Generator converging to wrong output
sebastianGehrmann opened this issue · 1 comments
Hey Tao,
I am trying to implement your rationale model in pytorch right now and I keep running into the problem, that after a couple iterations z becomes all one's. This obviously makes the encoder quite strong but does not do what I want.
The generator's loss function is cost(x,y,z) * logp(z|x)
. While the first term is large, logpz becomes all zeros (since the model learns to predict all ones with 100% prob and log(1) = 0). Therefore, the overall loss (and derivative) for the generator becomes zero, leading to this all one's phenomenon.
How did you address this in your code?
The issue is probably due to one of the following reasons:
-
The cost function includes an "sparsity" regularization that tries to suppress the selection too many one's.

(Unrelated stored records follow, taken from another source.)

-- ==== Sys2Proof/Machine/State/Arc.lean ====
section
/-!
DEFINITION. Lattice's and Arc's state (R19 to R27, R414 to R449): packets in the shared buffer, flows and their buckets,
output schedulers, pauses and monitors.
-/
namespace Sys2Proof.Machine

/-- A packet in the shared buffer. `flow` is its flow's number; an implicit flow has one of its own (R416). `rsv` tells that it
is one of those that use the internal reserve (R22), `cls` its message class and `bucket` its steering bucket on the pair
link (R479). -/
structure Packet where
  id    : Nat := 0
  input : Nat := 0
  out   : Nat := 0
  part  : Nat := 0
  slot  : Nat := 7
  flow  : Nat := 0
  chg   : Nat := 0
  len   : Nat := 0
  rsv   : Bool := false
  pcp   : Nat := 0
  arrived : Nat := 0
  who   : Requester := .none
  posted : Bool := false
  cls   : Nat := 0
  bucket : Option Nat := none
deriving DecidableEq, Repr, Inhabited

/-- A packet that waits at its input: for a cell (R24), held red (R419), or for the opening of an epoch (R568). -/
structure HeldPkt where
  pkt : PktIn := {}
  red : Bool := false
  big : Bool := false
  at_ : Nat := 0
deriving DecidableEq, Repr, Inhabited

/-- A flow: its buckets in eightieths of a byte (R418), when they were last filled, its counters (R441) and what the auditor
keeps (R428, R429). -/
structure FlowSt where
  tc   : Nat := 0
  tp   : Nat := 0
  last : Nat := 0
  /-- The buckets have been filled; they are full until then (RFC 2698). -/
  metered : Bool := false
  yellow : Nat := 0
  red  : Nat := 0
  qfull : Nat := 0
  bytes : Nat := 0
  shareArc : Nat := 0
  shareLat : Nat := 0
  age  : Bool := false
  winBytes : Nat := 0
  backlog : Bool := false
deriving DecidableEq, Repr, Inhabited

/-- An entry of URGENT (R425): a promoted queue with the quantum left, or a flow under age promotion. -/
inductive Urgent where
  | queue (part cls left : Nat)
  | flow (f : Nat)
deriving DecidableEq, Repr, Inhabited

/-- An output's scheduler: for each class the partitions' round robin, for each class and partition the flows', the URGENT
tier, starvation timers by partition × 8 + class, shapers' counts in eightieths of a byte with when they were last filled,
and the window's bytes by class (R428). -/
structure OutSt where
  parts  : Tab Arb := []
  flows  : Tab Arb := []
  urgent : List Urgent := []
  since  : Tab Nat := []
  shape  : Tab Int := []
  shapeAt : Tab Nat := []
  tier   : Tab Nat := []
deriving DecidableEq, Repr, Inhabited

/-- R442. -/
structure ArcPart where
  quotaRefused : Nat := 0
  energyRefused : Nat := 0
  promotions : Nat := 0
  ageSends : Nat := 0
deriving DecidableEq, Repr, Inhabited

/-- R446. -/
structure EthStat where
  pauseRx : Nat := 0
  fcTx : Nat := 0
  tailDrops : Nat := 0
  discards : Nat := 0
deriving DecidableEq, Repr, Inhabited

/-- R435: a monitor's capture for one partition. -/
structure Mon where
  bins : Tab Nat := []
  minD : Nat := 18446744073709551615
  maxD : Nat := 0
  hwmNs : Nat := 0
  hwmFt : Nat := 0
  hwmSrc : Nat := 0
  samples : Nat := 0
deriving DecidableEq, Repr, Inhabited

/-- Arc. `paused` holds until when a port (× 16 + 8), a priority or a class (× 16 + its number) is paused by the other end;
`fcSent` when a flow-control frame with a time was last sent, by port × 16 + priority (8 for PAUSE). Selectors are held
for the management network (key 0) and each port (key port + 1). `starve` are the limits of R439 in µs. -/
structure Arc where
  packets : List Packet := []
  held   : List HeldPkt := []
  nextId : Nat := 0
  flows  : Tab FlowSt := []
  outs   : Tab OutSt := []
  parts  : Tab ArcPart := []
  eth    : Tab EthStat := []
  paused : Tab Nat := []
  fcSent : Tab Nat := []
  fairTol : Nat := 0x051F
  auditEn : Bool := true
  starve : List Nat := [0x32, 0xC8, 0x3E8, 0x1388]
  unfair : Nat := 0
  unmapped : Nat := 0
  flowSel : Tab Nat := []
  shapeSel : Tab Nat := []
  monSel : Tab Nat := []
  mons   : Tab Mon := []
  frozen : Nat := 0
  noAssess : Bool := false
  scrubbed : List Nat := []
deriving DecidableEq, Repr, Inhabited

/-- Lattice (R22 to R26): the cells each partition holds, those of replies, completions and the pair link, and the lowest
count of free cells. -/
structure Lattice where
  used     : Tab Nat := []
  internalUsed : Nat := 0
  minFree  : Nat := 0x200000
deriving DecidableEq, Repr, Inhabited

end Sys2Proof.Machine
end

In my current implementation, the weight of this regularization (--sparsity) has to be carefully tuned, so neither the model selects all one's nor it selects all zero's.

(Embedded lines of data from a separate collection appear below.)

-- ==== Sys2Proof/Machine/Xlate.lean ====
section
/-!
DEFINITION. Translation (R86 to R105, R115 to R118): virtual addresses, segment descriptors, page-table
entries, the home of a page, faults, and the accesses of engines (R28 stage 4 on).
-/
namespace Sys2Proof.Machine

/-! ### The pool and its homes (R86, R87, R127, R128) -/

/-- A 2 MiB page of the pool lies in partition `n`'s pool range. -/
def inPool (s : State) (n p : Nat) : Bool := (partRec s n).pool.any fun r => decide (r.1 ≤ p) && decide (p < r.1 + r.2)

/-- R508: the group region a page lies in. -/
def groupOf (s : State) (p : Nat) : Option GroupRec :=
  s.cmp.active.groupRegs.find? fun g => decide (g.first ≤ p) && decide (p < g.first + g.count)

/-- The page lies in a group range listed for partition `n`. -/
def inGroup (s : State) (n p : Nat) : Bool :=
  match groupOf s p with | some g => g.readers.contains n | none => false

/-- The partition that owns a pool page: by its pool range, or the FILLER of its group region. -/
def pagePart (s : State) (p : Nat) : Option Nat :=
  match s.cmp.active.parts.find? (fun r => r.pool.any fun q => decide (q.1 ≤ p) && decide (p < q.1 + q.2)) with
  | some r => some r.part
  | none => (groupOf s p).map (·.filler)

/-- The pool is shared with a partner: it runs, or its loss is being taken over (R597 step 7). -/
def shared (s : State) : Bool := hasPartner s || s.pair.st == .takeover

/-- R607: partition `n` is admitted; the pages and sessions of one that is not are its holder's. -/
def ownByRole (s : State) (part : Option Nat) (second : Bool) : Bool :=
  if !shared s then true
  else if (match part with | some n => bitOf s.pair.admitted n | none => true) then second == s.cmp.roleB
  else s.pair.joinStep == 0

/-- R128: this switch is home for page `p`: by h = p[0] XOR p[9] while its partner runs and the page's partition
is admitted (R607), and always without a partner. -/
def homeLocal (s : State) (p : Nat) : Bool := ownByRole s (pagePart s p) (bitOf p 0 != bitOf p 9)

/-- R35: the pair link is lost and the partner not yet declared lost. -/
def linkDown (s : State) : Bool := s.pair.st == .linkLost || (hasPartner s && !s.pair.linkUp)

/-- R35, R597 step 7: what is homed on the partner cannot be served. -/
def partnerOut (s : State) : Bool := linkDown s || s.pair.st == .takeover

/-- R87: an endpoint node of this switch, or of its running partner; its partition. -/
def nodePart (s : State) (node : Nat) : Option Nat :=
  match s.cmp.active.nodes.find? (·.node == node) with
  | some e => some e.part
  | none => if hasPartner s then (s.cmp.active.partnerNodes.find? (·.node == node)).map (·.part) else none

/-- R87, R91: the partition of an endpoint node bound to port `p` of this switch. -/
def nodeAt (s : State) (p node : Nat) : Option Nat :=
  (s.cmp.active.nodes.find? fun e => e.node == node && e.port == p).map (·.part)

def nodeOnPartner (s : State) (node : Nat) : Bool :=
  !s.cmp.active.nodes.any (·.node == node) && s.cmp.active.partnerNodes.any (·.node == node)

/-! ### Segment descriptors (R93, R94) -/

def segType (w : List Nat) : Nat := bits (w.getD 0 0) 1 0
def segRoot (w : List Nat) : Nat := bits (w.getD 0 0) 3 2
def segR (w : List Nat) : Bool := bitOf (w.getD 0 0) 4
def segW (w : List Nat) : Bool := bitOf (w.getD 0 0) 5
def segAtomic (w : List Nat) : Bool := bitOf (w.getD 0 0) 6
def segCoherent (w : List Nat) : Bool := bitOf (w.getD 0 0) 7
def segCombinable (w : List Nat) : Bool := bitOf (w.getD 0 0) 8
def segCompress (w : List Nat) : Bool := bitOf (w.getD 0 0) 9
def segGroup (w : List Nat) : Bool := bitOf (w.getD 0 0) 10
def segGroupId (w : List Nat) : Nat := bits (w.getD 0 0) 14 11
def segLimit (w : List Nat) : Nat := bits (w.getD 1 0) 51 0
def segBase (w : List Nat) : Nat := w.getD 2 0
def segLayers (w : List Nat) : Nat := bits (w.getD 3 0) 11 0
def segRec (w : List Nat) : Nat := bits (w.getD 3 0) 27 12
def segTpp (w : List Nat) : Nat := bits (w.getD 3 0) 39 28
def segSlotPages (w : List Nat) : Nat := bits (w.getD 3 0) 63 40

/-- R94: a malformed descriptor of partition `n`. -/
def segMalformed (s : State) (n : Nat) (w : List Nat) : Bool :=
  let t := segType w
  bits (w.getD 0 0) 63 15 != 0 || bits (w.getD 1 0) 63 52 != 0 || segRoot w == 3
  || (t != 3 && w.getD 3 0 != 0)
  || decide ((if segRoot w = 0 then 2 ^ 52 - 1 else if segRoot w = 1 then 2 ^ 48 - 1 else 2 ^ 39 - 1) < segLimit w)
  || (segGroup w && (segW w || segAtomic w))
  || (t != 0 && (segLimit w + 1) % pageBytes != 0)
  || (t == 3 && (decide (pageBytes < segTpp w * segLayers w * segRec w * 16)
      || segLayers w == 0 || segRec w == 0 || segTpp w == 0 || segSlotPages w == 0))
  || (t == 2 && (segRoot w != 0 || segBase w % pageBytes != 0))
  || ((t == 1 || t == 3) && (segBase w % 4096 != 0 || bits (segBase w) 63 52 != 0
      || !(inPool s n (segBase w / pageBytes) || inGroup s n (segBase w / pageBytes))))

/-- R94, R113: a descriptor whose group the composition does not list for the partition. -/
def segGroupForbidden (s : State) (n : Nat) (w : List Nat) : Bool :=
  segType w != 0 && segGroup w &&
    !(s.cmp.active.groupRegs.any fun g => g.g == segGroupId w && g.readers.contains n)

/-! ### Requests to Locus -/

/-- R116: the fault types. -/
inductive FaultTy where
  | limit | notPresent | malformed | range | protection | walkPoison | ctxDisabled
deriving DecidableEq, Repr

def FaultTy.code : FaultTy → Nat
  | .limit => 1 | .notPresent => 2 | .malformed => 3 | .range => 4 | .protection => 5 | .walkPoison => 6
  | .ctxDisabled => 7

/-- What a request wants of Locus. `num` is the endpoint node, or the sequencer or engine number. -/
structure XlReq where
  part   : Nat := 0
  endpoint : Nat := 0
  asid   : Nat := 0
  va     : Nat := 0
  len    : Nat := 0
  write  : Bool := false
  atomic : Bool := false
  posted : Bool := false
  engine : Bool := false
  num    : Nat := 0
  tag    : Nat := 0
  since  : Option Nat := none
deriving DecidableEq, Repr

/-- R92: the context of a partition that matches (endpoint, ASID). -/
def findCtx (s : State) (n endpoint asid : Nat) : Option Nat :=
  let r := partRec s n
  (s.loc.ctxs.idxs fun i c => decide (r.ctxBase ≤ i) && decide (i < r.ctxBase + r.ctxCount) && c.valid
    && c.endpoint == endpoint && c.asid == asid).head?

/-- What the segment stage answers: refused or faulted, or the context, segment and byte offset. -/
inductive SegAns where
  | notPermitted | bad | fault (t : FaultTy) (ctx seg : Nat)
  | ok (ctx seg : Nat) (w : List Nat) (off : Nat)
deriving DecidableEq, Repr

/-- R101: the offset of a KV-form address, or none for LIMIT. -/
def kvOffset (w : List Nat) (slot token layer : Nat) : Option Nat :=
  let rb := segRec w * 16
  let page := token / segTpp w
  if segSlotPages w ≤ page ∨ segLayers w ≤ layer then none
  else
    let off := slot * segSlotPages w * pageBytes + page * pageBytes + layer * segTpp w * rb + token % segTpp w * rb
    if segLimit w < off then none else some off

/-- R90 to R95, R101, R112: what holds before any table is read. -/
def segStage (s : State) (x : XlReq) : SegAns :=
  match findCtx s x.part x.endpoint x.asid with
  | none => .notPermitted
  | some c =>
    let g := bits x.va 63 60
    let w := (s.loc.ctxs.get c).segs.getD g []
    if segType w = 0 || (x.atomic && !segAtomic w) || (x.write && !x.atomic && !segW w)
        || (!x.write && !x.atomic && !segR w) then .notPermitted
    else
      let kv := bitOf x.va 59
      if (kv && segType w != 3) || (!kv && bits x.va 58 52 != 0) || (kv && decide (segRec w * 16 < x.len)) then .bad
      else if s.loc.disabled.contains (c, x.endpoint) && x.endpoint != 0 then .fault .ctxDisabled c g
      else if kv then
        match kvOffset w (bits x.va 58 35) (bits x.va 34 12) (bits x.va 11 0) with
        | none => .fault .limit c g
        | some off => .ok c g w off
      else
        let off := bits x.va 51 0
        if segLimit w < off + (x.len - 1) then .fault .limit c g else .ok c g w off

/-! ### Page-table entries (R97, R98) -/

/-- The level at which a walk of a segment starts (R93). -/
def rootLevel (w : List Nat) : Nat := 4 - segRoot w

/-- The index of a level into its table. -/
def tableIndex (level off : Nat) : Nat :=
  if level = 4 then bits off 51 48 else if level = 3 then bits off 47 39 else if level = 2 then bits off 38 30 else bits off 29 21

/-- What an entry answers (R98). -/
inductive EntAns where
  | fault (t : FaultTy)
  | notLocal
  | next (table : Nat)
  | leaf (e : Nat)
deriving DecidableEq, Repr

def entV (e : Nat) : Bool := bitOf e 0
def entLeaf (e : Nat) : Bool := bitOf e 1
def entNode (e : Nat) : Nat := bits e 63 52
/-- The offset an entry's ADDR gives. -/
def entAddr (e : Nat) : Nat := bits e 51 12 * 4096

/-- R98: the checks of one entry, in order. `poison` tells that the read returned POISON, `kv` a KV segment,
`off` the segment offset the walk translates. -/
def entCheck (s : State) (n level : Nat) (kv poison write : Bool) (off e : Nat) : EntAns :=
  if poison then .fault .walkPoison
  else if !entV e then .fault .notPresent
  else if bits e 11 4 != 0 || (!entLeaf e && entNode e != 0) || (!entLeaf e && level == 1) || (entLeaf e && decide (3 ≤ level))
      || (entLeaf e && level == 2 && kv) || (entLeaf e && decide (0xF00 ≤ entNode e))
      || (entLeaf e && level == 1 && bits e 20 12 != 0) || (entLeaf e && level == 2 && bits e 29 12 != 0) then .fault .malformed
  else
    let poolLeaf := entLeaf e && entNode e == 0
    -- a 1 GiB leaf is checked at the page the offset names
    let page := (entAddr e + (if level = 2 && entLeaf e then bits off 29 21 * pageBytes else 0)) / pageBytes
    if (!entLeaf e || poolLeaf) && !(inPool s n page || inGroup s n page) then .fault .range
    else if entLeaf e && entNode e != 0 &&
        (match (s.cmp.active.nodes ++ s.cmp.active.partnerNodes).find? (·.node == entNode e) with
         | some x => x.part != n | none => false) then .fault .range
    else if !entLeaf e then .next (entAddr e)
    else if (if write then !bitOf e 3 else !bitOf e 2) || (write && poolLeaf && inGroup s n page && !inPool s n page) then .fault .protection
    else if entNode e != 0 && (nodePart s (entNode e)).isNone then .notLocal
    else .leaf e

/-- The physical fabric address a leaf of a level gives for a segment offset. -/
def leafAddr (e level off : Nat) : Nat :=
  entNode e * 2 ^ 52 + entAddr e + (if level = 2 then bits off 29 0 else bits off 20 0)

/-- R96: a DIRECT segment's result. -/
def directAns (s : State) (n : Nat) (w : List Nat) (off : Nat) (write : Bool) : EntAns × Nat :=
  let pa := (segBase w + off) % 2 ^ 64
  let node := bits pa 63 52
  let page := bits pa 51 0 / pageBytes
  if node = 0 then
    if !(inPool s n page || inGroup s n page) then (.fault .range, pa)
    else if write && !inPool s n page then (.fault .protection, pa)
    else (.leaf 0, pa)
  else if decide (0xF00 ≤ node) then (.fault .range, pa)
  else match (s.cmp.active.nodes ++ s.cmp.active.partnerNodes).find? (·.node == node) with
    | some x => if x.part != n then (.fault .range, pa) else if (nodePart s node).isNone then (.notLocal, pa) else (.leaf 0, pa)
    | none => (.notLocal, pa)

/-! ### Faults (R116 to R118) -/

def locPart (s : State) (n : Nat) : LocPart := s.loc.parts.get n
def setLocPart (n : Nat) (x : LocPart) (s : State) : State := { s with loc := { s.loc with parts := s.loc.parts.set n x } }

/-- R116: the words of a fault entry. -/
def faultWords (s : State) (x : XlReq) (t : FaultTy) (ctx seg level entry addr seq : Nat) : FaultEnt :=
  [ pack [(4, t.code), (1, b2n (x.write || x.atomic)), (1, b2n x.posted), (1, b2n x.engine), (3, level), (12, x.num), (12, x.asid),
          (12, ctx - (partRec s x.part).ctxBase), (4, seg)],
    x.va, s.ft, (dom s x.part).angle, entry, addr, pack [(16, x.len), (32, x.tag)], seq % 2 ^ 32 ]

/-- R117, R118: a fault is recorded in the partition's ring, or counted lost. -/
def recordFault (x : XlReq) (t : FaultTy) (ctx seg level entry addr : Nat) (s : State) : State × Cpl :=
  let r := partRec s x.part
  let q := locPart s x.part
  if r.fqSize = 0 ∨ r.fqSize ≤ q.count then
    (setLocPart x.part { q with lost := true, ovf := listSet q.ovf t.code (sat 8 (q.ovf.getD t.code 0)) } s,
     { status := .faultedUnrecorded })
  else
    let s' := { s with loc := { s.loc with ring := s.loc.ring.set (r.fqBase + q.tail) (faultWords s x t ctx seg level entry addr q.seq) } }
    (setLocPart x.part { q with tail := (q.tail + 1) % r.fqSize, count := q.count + 1, seq := (q.seq + 1) % 2 ^ 32 } s',
     { status := .faulted })

/-! ### A whole translation at once, as an engine's access makes it -/

/-- What a translation answers: an address, or a completion. -/
inductive XlAns where
  | addr (pa : Nat) (w : List Nat) (ctx : Nat)
  | cpl (c : Cpl)
deriving DecidableEq, Repr

/-- R98: the walk from a level down, reading the tables as they stand. -/
def walkFrom (x : XlReq) (ctx seg : Nat) (w : List Nat) (off : Nat) : (level table : Nat) → State → State × XlAns
  | 0, _, s => (s, .cpl cBad)
  | level + 1, table, s =>
    let addr := table + 8 * tableIndex (level + 1) off
    let p := readPoisoned s addr 8
    let e := memWord s.mem addr
    match entCheck s x.part (level + 1) (segType w == 3) p (x.write || x.atomic) off e with
    | .fault t =>
      let s := if p then (foldRead x.part { engine := true, num := 0 } addr 8 s).1 else s
      let (s, c) := recordFault x t ctx seg (level + 1) e addr s
      (s, .cpl c)
    | .notLocal => (s, .cpl (cRef .notLocal))
    | .next t => walkFrom x ctx seg w off level t s
    | .leaf e => (s, .addr (leafAddr e (level + 1) off) w ctx)

/-- R28 stage 4 for an access that walks at once. -/
def translate (x : XlReq) (s : State) : State × XlAns :=
  match segStage s x with
  | .notPermitted => (s, .cpl cNP)
  | .bad => (s, .cpl cBad)
  | a =>
    match fenceCpl s .locus x.part with
    | some c => (s, .cpl c)
    | none =>
    match a with
    | .notPermitted => (s, .cpl cNP)
    | .bad => (s, .cpl cBad)
    | .fault t c g => let (s, k) := recordFault x t c g 0 0 0 s; (s, .cpl k)
    | .ok c g w off =>
      if segType w = 2 then
        match directAns s x.part w off (x.write || x.atomic) with
        | (.fault t, _) => let (s, k) := recordFault x t c g 0 0 0 s; (s, .cpl k)
        | (.notLocal, _) => (s, .cpl (cRef .notLocal))
        | (_, pa) => (s, .addr pa w c)
      else walkFrom x c g w off (rootLevel w) (segBase w) s

/-! ### Accesses of engines -/

/-- R28 stages 5 to 9: whether an access to a pool page can be served now. -/
def serveCpl (s : State) (p : Nat) (write : Bool) : Option Cpl :=
  if fenced s .fold || fenced s .plane then some (cRetry 25000)
  else if !homeLocal s p && partnerOut s && (write || (groupOf s p).isNone) then some (cRetry 10000)
  else none

/-- The pieces of [va, va + len) that lie in one 2 MiB page each. -/
def pagePieces : (fuel va len : Nat) → List (Nat × Nat)
  | 0, _, _ => []
  | fuel + 1, va, len =>
    if len = 0 then []
    else
      let n := min len (pageBytes - va % pageBytes)
      (va, n) :: pagePieces fuel (va + n) (len - n)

I monitored the % of one's on the training and dev sets, and found a reasonable value range for the beer review dataset. -
Since the learning procedure samples the gradient via REINFORCE, the variance of gradient is high and the model sometimes suddenly "jumps" to the bad optima of selecting all one's or zero's. I saw this more often for the dependent-selection version. To alleviate this, I used a larger batch size of 256 and a smaller initial learning rate. The code also monitors the cost value on train and dev sets. If the cost jumps after one epoch, I redo the parameter changes of this epoch and halve the learning rate. See this.
For general REINFORCE and reinforcement learning, there are more principled ways of reducing the gradient variance. One is called "baseline trick". See Jiwei's follow-up paper (page 8).
Hope this can help!